14 February 2005 | EN

Small-scale farmers don't often learn about advances in technology

Kenyan farmers irrigating fields

USAID

[NAIROBI] Kenya is to spend nearly 3.4 billion shillings (US$43.6 million) in an effort to ensure that farmers in the country benefit from agricultural research and can access and use advanced agricultural technologies.

Details of the initiative, being funded by the World Bank through its Kenya Agricultural Productivity Project (KAPP), were announced by Kenya's agriculture minister Kipruto Kirwa at a meeting on agricultural research held in Nairobi last month (24-27 January).

Some of the funds will be used to recruit and train more researchers and agricultural extension officers, whose role is to let farmers know about relevant research.

This, said Kirwa, was necessary because weak links between scientists and farmers were partly to blame for low agricultural production in Kenya and the rest of Africa.

"It is imperative that research findings reach farmers if we are to effectively confront low crop yields," Kirwa told SciDev.Net. "We will not be able to achieve food security if we do not invest in agricultural research and technological development."

Stressing that African farmers are increasingly well-informed and interested in higher-yielding crop varieties, Kirwa called on donor organisations, African governments and the private sector to increase their support of agricultural research.

He added that Kenya would double the amount of money it allocates to research — currently just 0.5 per cent of its gross domestic product.

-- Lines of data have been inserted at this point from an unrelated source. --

-- ==== Sys2Proof/Laws/Frames.lean ====
section
/-! SUPPORT. The frame of every shared operation: which parts of the state it can change, said once.  A proof
that something is left alone cites the operation's `touches` lemma and does not unfold the operation. -/

namespace Sys2Proof.Safety

open Sys2Proof.Machine

/-! ### The calculus of frames -/

theorem Part.same_refl (x : Part) (s : State) : x.same s s := by cases x <;> rfl

theorem Touches.refl (P : List Part) (s : State) : Touches P s s := fun x _ => x.same_refl s

theorem Touches.trans {P : List Part} {s t u : State} (h : Touches P s t) (k : Touches P t u) :
    Touches P s u := by
  intro x hx
  have h1 := h x hx
  have h2 := k x hx
  cases x <;> exact Eq.trans h2 h1

theorem Touches.mono {P Q : List Part} {s t : State} (h : Touches P s t) (sub : ∀ x ∈ P, x ∈ Q) :
    Touches Q s t := fun x hx => h x fun hp => hx (sub x hp)

theorem Touches.foldl {α : Type} {P : List Part} (f : State → α → State) (h : ∀ s a, Touches P s (f s a)) :
    ∀ (l : List α) (s : State), Touches P s (l.foldl f s)
  | [], s => .refl P s
  | a :: l, s => (h s a).trans (Touches.foldl f h l (f s a))

theorem Touches.inSomeOrder {α : Type} {P : List Part} (hP : Part.tieBreak ∈ P) (f : α → State → State)
    (h : ∀ a s, Touches P s (f a s)) (s : State) (l : List α) : Touches P s (s.inSomeOrder l f) := by
  have h0 : Touches P s { s with tieBreak := (arrange l.length s.tieBreak l).2 } := by
    intro x hx
    cases x <;> first | rfl | exact absurd hP hx
  exact h0.trans (Touches.foldl _ (fun s a => h a s) _ _)

theorem Touches.ite {P : List Part} {s a b : State} (c : Prop) [Decidable c] (ha : Touches P s a)
    (hb : Touches P s b) : Touches P s (if c then a else b) := by split <;> assumption

/-- A part that is not among those touched is unchanged. -/
theorem Touches.same {P : List Part} {s t : State} (h : Touches P s t) (x : Part) (hx : x ∉ P) : x.same s t := h x hx

end Sys2Proof.Safety

namespace Sys2Proof.Machine

open Sys2Proof.Safety

/-- What a grant can change: the lanes and the sending clock, and through a filed ECHO the peer records, the
circuits' figures and the change queue. -/
def grantParts : List Part := [.lanes, .clock, .peers, .ports, .changes, .tieBreak]
/-- What an origination can change. -/
def sendParts : List Part := .ctl :: grantParts
/-- What the command unit can change. -/
def commandParts : List Part := .cmds :: sendParts
/-- What a circuit controller can change. -/
def circuitParts : List Part := [.ports, .changes]

/-! ### Basic updates -/

theorem modForwarder_touches (s : State) (L : Lane) (f : Forwarder → Forwarder) :
    Touches [.lanes] s (s.modForwarder L f) := by
  intro x hx; cases x <;> first | rfl | simp at hx
theorem countLane_touches (s : State) (L : Lane) (f : LaneCounters → LaneCounters) :
    Touches [.lanes] s (s.countLane L f) := by
  intro x hx; cases x <;> first | rfl | simp at hx
theorem modMark_touches (s : State) (L : Lane) (f : MarkLane → MarkLane) : Touches [.marks] s (s.modMark L f) := by
  intro x hx; cases x <;> first | rfl | simp at hx
theorem modPort_touches (s : State) (p : Fin 8) (f : Port → Port) : Touches [.ports] s (s.modPort p f) := by
  intro x hx; cases x <;> first | rfl | simp at hx
theorem countPort_touches (s : State) (p : Fin 8) (f : CircuitCounters → CircuitCounters) :
    Touches [.ports] s (s.countPort p f) := by
  intro x hx; cases x <;> first | rfl | simp at hx
theorem mapPorts_touches (s : State) (f : Fin 8 → Port → Port) : Touches [.ports] s (s.mapPorts f) := by
  intro x hx; cases x <;> first | rfl | simp at hx
theorem modCmd_touches (s : State) (k : Fin 4) (f : Command → Command) : Touches [.cmds] s (s.modCmd k f) := by
  intro x hx; cases x <;> first | rfl | simp at hx
theorem modOutgoing_touches (s : State) (k : Fin 4) (f : Outgoing → Outgoing) :
    Touches [.cmds] s (s.modOutgoing k f) := by
  intro x hx; cases x <;> first | rfl | simp at hx
theorem modIncoming_touches (s : State) (k : Fin 4) (f : Incoming → Incoming) :
    Touches [.cmds] s (s.modIncoming k f) := by
  intro x hx; cases x <;> first | rfl | simp at hx
theorem mapCmds_touches (s : State) (f : Fin 4 → Command → Command) : Touches [.cmds] s (s.mapCmds f) := by
  intro x hx; cases x <;> first | rfl | simp at hx
theorem modPeerLane_touches (s : State) (i : Nat) (L : Lane) (f : PeerLane → PeerLane) :
    Touches [.peers] s (s.modPeerLane i L f) := by
  intro x hx; cases x <;> first | rfl | simp at hx
theorem modStats_touches (s : State) (f : StationCounters → StationCounters) :
    Touches [.stats] s (s.modStats f) := by
  intro x hx; cases x <;> first | rfl | simp at hx
theorem pushChange_touches (s : State) (c : Change) : Touches [.changes] s (s.pushChange c) := by
  unfold State.pushChange
  split <;> (intro x hx; cases x <;> first | rfl | simp at hx)
theorem elapse_touches (s : State) (n : Nat) : Touches [.clock] s (s.elapse n) := by
  intro x hx; cases x <;> first | rfl | simp at hx
theorem elapseTicks_touches (s : State) (n : Nat) : Touches [.clock] s (s.elapseTicks n) :=
  .ite _ (.refl _ _) (elapse_touches _ _)
theorem reach_touches (s : State) (t : Time) : Touches [.clock] s (s.reach t) :=
  .ite _ (.refl _ _) (elapseTicks_touches _ _)
theorem setDup_touches (s : State) (n : Nat) (e : Option DupEntry) : Touches [.dup] s (s.setDup n e) := by
  unfold State.setDup
  split <;> (intro x hx; cases x <;> first | rfl | simp at hx)

theorem onExpiry_touches {P : List Part} (hP : Part.clock ∈ P) (s : State) (t : Timer) (f : State → State)
    (h : ∀ s, Touches P s (f s)) : Touches P s (s.onExpiry t f) := by
  unfold State.onExpiry
  split
  · exact .refl _ _
  · exact ((reach_touches s _).mono (by simpa using hP)).trans (h _)

theorem running_touches {P : List Part} (s : State) (f : State → State) (h : Touches P s (f s)) :
    Touches P s (s.running f) := .ite _ (.refl _ _) h

/-! ### Delay unit (chapter 7) -/

theorem evaluateDelay_touches (p : Fin 8) (s : State) : Touches circuitParts s (evaluateDelay p s) := by
  unfold evaluateDelay
  refine .ite _ ?_ (.refl _ _)
  refine .ite _ ((modPort_touches _ _ _).mono (by decide)) ?_
  exact ((modPort_touches _ _ _).mono (by decide)).trans ((pushChange_touches _ _).mono (by decide))

theorem setSamples_touches (i : Nat) (L : Lane) (l : List Nat) (s : State) :
    Touches [.peers, .ports, .changes, .tieBreak] s (setSamples i L l s) := by
  unfold setSamples
  split
  · exact .refl _ _
  · have h0 := (modPeerLane_touches s i L
      (fun l' => { l' with samples := l, figure := pathFigure l })).mono (Q := [.peers, .ports, .changes, .tieBreak])
      (by decide)
    refine .ite _ h0 (h0.trans ?_)
    exact .inSomeOrder (by decide) _ (fun p s => (evaluateDelay_touches p s).mono (by decide)) _ _

theorem unmeasure_touches (i : Nat) (L : Lane) (s : State) :
    Touches [.peers, .ports, .changes, .tieBreak] s (unmeasure i L s) := by
  unfold unmeasure
  split
  · exact .refl _ _
  · exact .ite _ (setSamples_touches _ _ _ _) (.refl _ _)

According to Samuel Muigai, assistant director of the Kenya Agricultural Research Institute and one of KAPP's coordinators, the World Bank money will be invested over the next three years, with pilot projects beginning in 20 districts.

Muigai says KAPP would transform a previously disjointed development effort into a coordinated system with more efficient resource allocation and improved outcomes.

Seventy per cent of the World Bank funding for KAPP is in the form of a loan, while the rest is a grant.